Выбрать главу

Разве что упоминание о свойстве Эйнштейна полностью отключаться от всего внешнего, когда завязывается философская или физическая дискуссия. Но нет, и это не столь уж необычная черта.

На деле же в это самое время готовится взрыв.

Он происходит в 1905 году.

Повторяю, любая из трех работ Эйнштейна, появившихся в этом году, — теория броуновского движения, теория фотоэффекта и, наконец, теория относительности, — возводит автора в ранг теоретика экстра-класса.

И остается психологической загадкой: сознавал ли ясно или же нет сам Эйнштейн, что именно он сделал?

Если предположить, что «да, понимал», — а весь облик Эйнштейна и его поздние высказывания говорят за это, — тогда приходится допустить, что интеллектуально он был порядком одинок в то время, а окружавшие его милые и приятные люди, собственно, не понимали, с кем их столкнула судьба. Эйнштейн же со свойственным ему тактом всеми силами старался не очень выделяться, не слишком подавлять своих товарищей, которых он просто по-человечески любил. Иначе нельзя объяснить, например, его письмо к Габихту (другу бернского периода).

Это единственное в своем роде послание начинается так:

«Милый Габихт! Между нами сейчас — священное молчание, и то, что я его прерываю малозначительной болтовней, покажется профанацией».

Далее Эйнштейн пишет в тяжеловесном, старомодно-игривом тоне, нарекая Габихта «замороженным китом» и витиевато поругивая его за то, что он, Габихт, не присылает ему, Эйнштейну, своей диссертации, которую он, Эйнштейн, очень ждет и прочтет ее «с удовольствием и интересом».

Но лучшая, замечательнейшая шутка, шутка, достойная Генриха Гейне, скрыта уже в начале письма. Потому что дальше в рубрику малозначительной болтовни попадает вот какое сообщение:

«Я вам за это (за диссертацию Габихта. — В. С.) обещаю четыре работы, причем первую пришлю скоро, так как жду авторские экземпляры.

Она посвящена излучению и энергии света и очень революционна, как вы сами увидите, если сначала пришлете мне свою работу.

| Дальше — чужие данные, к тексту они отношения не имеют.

/-- An engine frame (R63 to R65). -/
def isFrame : Instr → Bool
  | .clkFrame _ | .gpioFrame _ _ | .shiftFrame _ _ => true
  | .openOp | .closeOp | .initializeOp | .programEnable | .chipErase | .exchange _
  | .setLed0 _ | .setLed1 _ | .setLed2 _ | .setLed3 _ | .assignSingle _ _ | .assignGroup _ _
  | .validateLayout _ _ _ _ | .pinSetup | .computeDivisor _ | .setClock _ | .encodeGpioSet
  | .shift _ _ _ | .setPin _ _ | .reservedLow _ | .reservedHigh _ | .pinSpec _ _ | .groupMask _ _ | .hostRes _ _ => false

/-- Bytes that are whole frames end to end, under the parameters `p` (R74). -/
def WholeFrames (p : Params) (bytes : List Byte) : Prop :=
  ∃ frames : List Instr, (∀ f ∈ frames, isFrame f = true ∧ f.wf p = true) ∧ bytes = frames.flatMap frameBytes

/-- A transport call (R40): what an event of the history records of one. -/
def isTransportCall : Event → Bool
  | .opened _ _ _ | .setMode _ _ _ | .write _ _ | .read _ _ | .close => true
  | .wait _ | .diag _ _ | .result _ _ => false

/-- The event lies within the ranges a transport call may answer in (R40). -/
def answerInRange : Event → Prop
  | .write bytes (.accepted n) => 1 ≤ bytes.length ∧ n ≤ bytes.length
  | .write bytes .error => 1 ≤ bytes.length
  | .read asked (.bytes l) => 1 ≤ asked ∧ l.length ≤ asked
  | .read asked .error => 1 ≤ asked
  | .opened _ _ _ | .setMode _ _ _ | .close | .wait _ | .diag _ _ | .result _ _ => True

/-- The transport was opened and not released again, by the events so far (R157, R185). -/
def handleOpen : List Event → Bool → Bool
  | [], now => now
  | .opened _ _ ok :: es, now => handleOpen es (ok || now)
  | .close :: es, _ => handleOpen es false
  | .setMode _ _ _ :: es, now => handleOpen es now
  | .write _ _ :: es, now => handleOpen es now
  | .read _ _ :: es, now => handleOpen es now
  | .wait _ :: es, now => handleOpen es now
  | .diag _ _ :: es, now => handleOpen es now
  | .result _ _ :: es, now => handleOpen es now

/-! ### PIN_SETUP's checks (R97, R99) -/

/-- The pin specs with the corrections of R97: the pin replaced, the flag kept, the LEDs untouched. -/
def correctedLayout (c : PinTable) : PinTable :=
  { c with
    clk := c.clk.extractLsb' 7 1 ++ 1#7, dout := c.dout.extractLsb' 7 1 ++ 2#7, din := c.din.extractLsb' 7 1 ++ 3#7
    reset := if 4 ≤ (pinfield c.reset).toNat ∧ (pinfield c.reset).toNat ≤ 11 then c.reset else c.reset.extractLsb' 7 1 ++ 4#7 }

/-- The mask bit of the pin a raw spec names, nothing for pin 0 (R12, R60). -/
def pinMask (raw : Byte) : Mask := if pinfield raw = 0#7 then 0#16 else BitVec.ofNat 16 (2 ^ ((pinfield raw).toNat - 1))

/-- The pins that the specs of `roles` name. -/
def pinMasks (c : PinTable) (roles : List SRole) : Mask := roles.foldr (fun r m => pinMask (c.get r) ||| m) 0#16

/-- The error of ASSIGN_SINGLE for the spec `raw` once the pins `taken` are claimed (R91, R191). -/
def singleError (taken : Mask) (raw : Byte) : Option HostRes :=
  if raw = 0#8 then none
  else if (pinfield raw).toNat < 1 ∨ 11 < (pinfield raw).toNat then some ⟨1#4, 0#32⟩
  else if pinMask raw &&& taken ≠ 0#16 then some ⟨2#4, (pinMask raw).setWidth 32⟩
  else none

/-- The error of ASSIGN_GROUP for `mask` once the pins `taken` are claimed (R94, R191). -/
def groupError (taken mask : Mask) : Option HostRes :=
  if mask.extractLsb' 12 4 ≠ 0#4 then some ⟨1#4, 0#32⟩
  else if mask &&& taken ≠ 0#16 then some ⟨2#4, (mask &&& taken).setWidth 32⟩
  else none

/-- The error of each of the ten assignments of PIN_SETUP, in its order, were all before it done (R99). -/
def setupErrors (c : PinTable) (g : GroupTable) : List (Option HostRes) :=
  [singleError (pinMasks c []) c.clk, singleError (pinMasks c [.clk]) c.dout, singleError (pinMasks c [.clk, .dout]) c.din,
    singleError (pinMasks c [.clk, .dout, .din]) c.reset, singleError (pinMasks c [.clk, .dout, .din, .reset]) c.led0,
    singleError (pinMasks c [.clk, .dout, .din, .reset, .led0]) c.led1,
    singleError (pinMasks c [.clk, .dout, .din, .reset, .led0, .led1]) c.led2,
    singleError (pinMasks c [.clk, .dout, .din, .reset, .led0, .led1, .led2]) c.led3,
    groupError (pinMasks c [.clk, .dout, .din, .reset, .led0, .led1, .led2, .led3]) g.pwr,
    groupError (pinMasks c [.clk, .dout, .din, .reset, .led0, .led1, .led2, .led3] ||| g.pwr) g.buf]

/-- How many assignments come before the first error. -/
def setupDone (c : PinTable) (g : GroupTable) : Nat := ((setupErrors c g).takeWhile Option.isNone).length

/-- The first error, or success. -/
def setupResult (c : PinTable) (g : GroupTable) : HostRes := ((setupErrors c g).findSome? id).getD ⟨0#4, 0#32⟩

/-- PINMAP after the first `n` assignments. -/
def tableAfter (c : PinTable) (n : Nat) : PinTable :=
  { clk := if 0 < n then c.clk else 0#8, dout := if 1 < n then c.dout else 0#8, din := if 2 < n then c.din else 0#8
    reset := if 3 < n then c.reset else 0#8, led0 := if 4 < n then c.led0 else 0#8, led1 := if 5 < n then c.led1 else 0#8
    led2 := if 6 < n then c.led2 else 0#8, led3 := if 7 < n then c.led3 else 0#8 }

/-- GMASK after the first `n` assignments. -/
def groupsAfter (g : GroupTable) (n : Nat) : GroupTable :=
  { pwr := if 8 < n then g.pwr else 0#16, buf := if 9 < n then g.buf else 0#16 }

/-- DIR of a pin table and group masks (R24 item 4). -/
def dirOf (p : PinTable) (g : GroupTable) : Mask :=
  pinMasks p [.clk, .dout, .reset, .led0, .led1, .led2, .led3] ||| g.pwr ||| g.buf

/-- INV of a pin table (R24 item 5). -/
def invOf (p : PinTable) : Mask :=
  pinMasks p ([.clk, .dout, .din, .reset, .led0, .led1, .led2, .led3].filter fun r => invflag (p.get r))

/-- The block after the first `n` assignments of PIN_SETUP from the specs `c` and the group masks `g`. -/
def State.assignedTo (s : State) (c : PinTable) (g : GroupTable) (n : Nat) : State :=
  { s with
    pinmap := tableAfter c n, gmask := groupsAfter g n, dir := dirOf (tableAfter c n) (groupsAfter g n)
    inv := invOf (tableAfter c n) }

/-! ### Diagnostics and attempts, as events -/

/-- The diagnostics of VALIDATE_LAYOUT under `AUTOCORRECT` for the four raw specs, in order (R97). -/
def layoutDiags (clk dout din reset : Byte) : List Event :=
  (if pinfield clk = 1#7 then [] else [.diag .layoutCorrected (.role 0#32)]) ++
  (if pinfield dout = 2#7 then [] else [.diag .layoutCorrected (.role 1#32)]) ++
  (if pinfield din = 3#7 then [] else [.diag .layoutCorrected (.role 2#32)]) ++
  (if 4 ≤ (pinfield reset).toNat ∧ (pinfield reset).toNat ≤ 11 then [] else [.diag .resetDefaulted (.role 3#32)])

/-- The diagnostics of SET_CLOCK (R112, R115), each with the requested and the effective frequency: 6 MHz at the cap to the fastest
clock, 91 Hz at the cap to the slowest (R114). -/
def capDiags (hz : BitVec 32) : List Event :=
  (if 6000000 < hz.toNat then [.diag .cappedMax (.clock hz 6000000)] else []) ++
  (if hz.toNat ≤ 91 then [.diag .cappedMin (.clock hz 91)] else [])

Вторая работа содержит определение истинной величины атомов с помощью изучения диффузии и внутреннего трения в жидких растворах.

Третья доказывает, что согласно молекулярной теории тепла взвешенные в жидкости тела величиной порядка 10–3 мм испытывают видимое беспорядочное движение, обязанное тепловому движению молекул. Такое движение взвешенных тел уже действительно наблюдали биологи — они назвали его броуновским молекулярным движением.

Четвертая работа исходит из понятий электродинамики движущихся тел и видоизменяет учение о пространстве и времени: чисто кинематическая часть этой работы представит для вас интерес…»

Как видно, Габихт не слишком прогадывал на предложенной ему обменной операции.

Что здесь наиграно и что — нет?

Я смею думать, что нарочитая скромность обращения к Габихту как к равному ученому, безусловно, либо надуманна, либо дань традиции, вежливости и т. п. Невозможно ведь серьезно воспринимать вскользь и достаточно робко выраженную надежду, что в работе, где «так, между прочим», изменяются наши представления о пространстве и времени, кое-что может вызвать интерес Габихта. И тут образ Эйнштейна невольно ассоциируется с известным анекдотическим типом деревенского простачка.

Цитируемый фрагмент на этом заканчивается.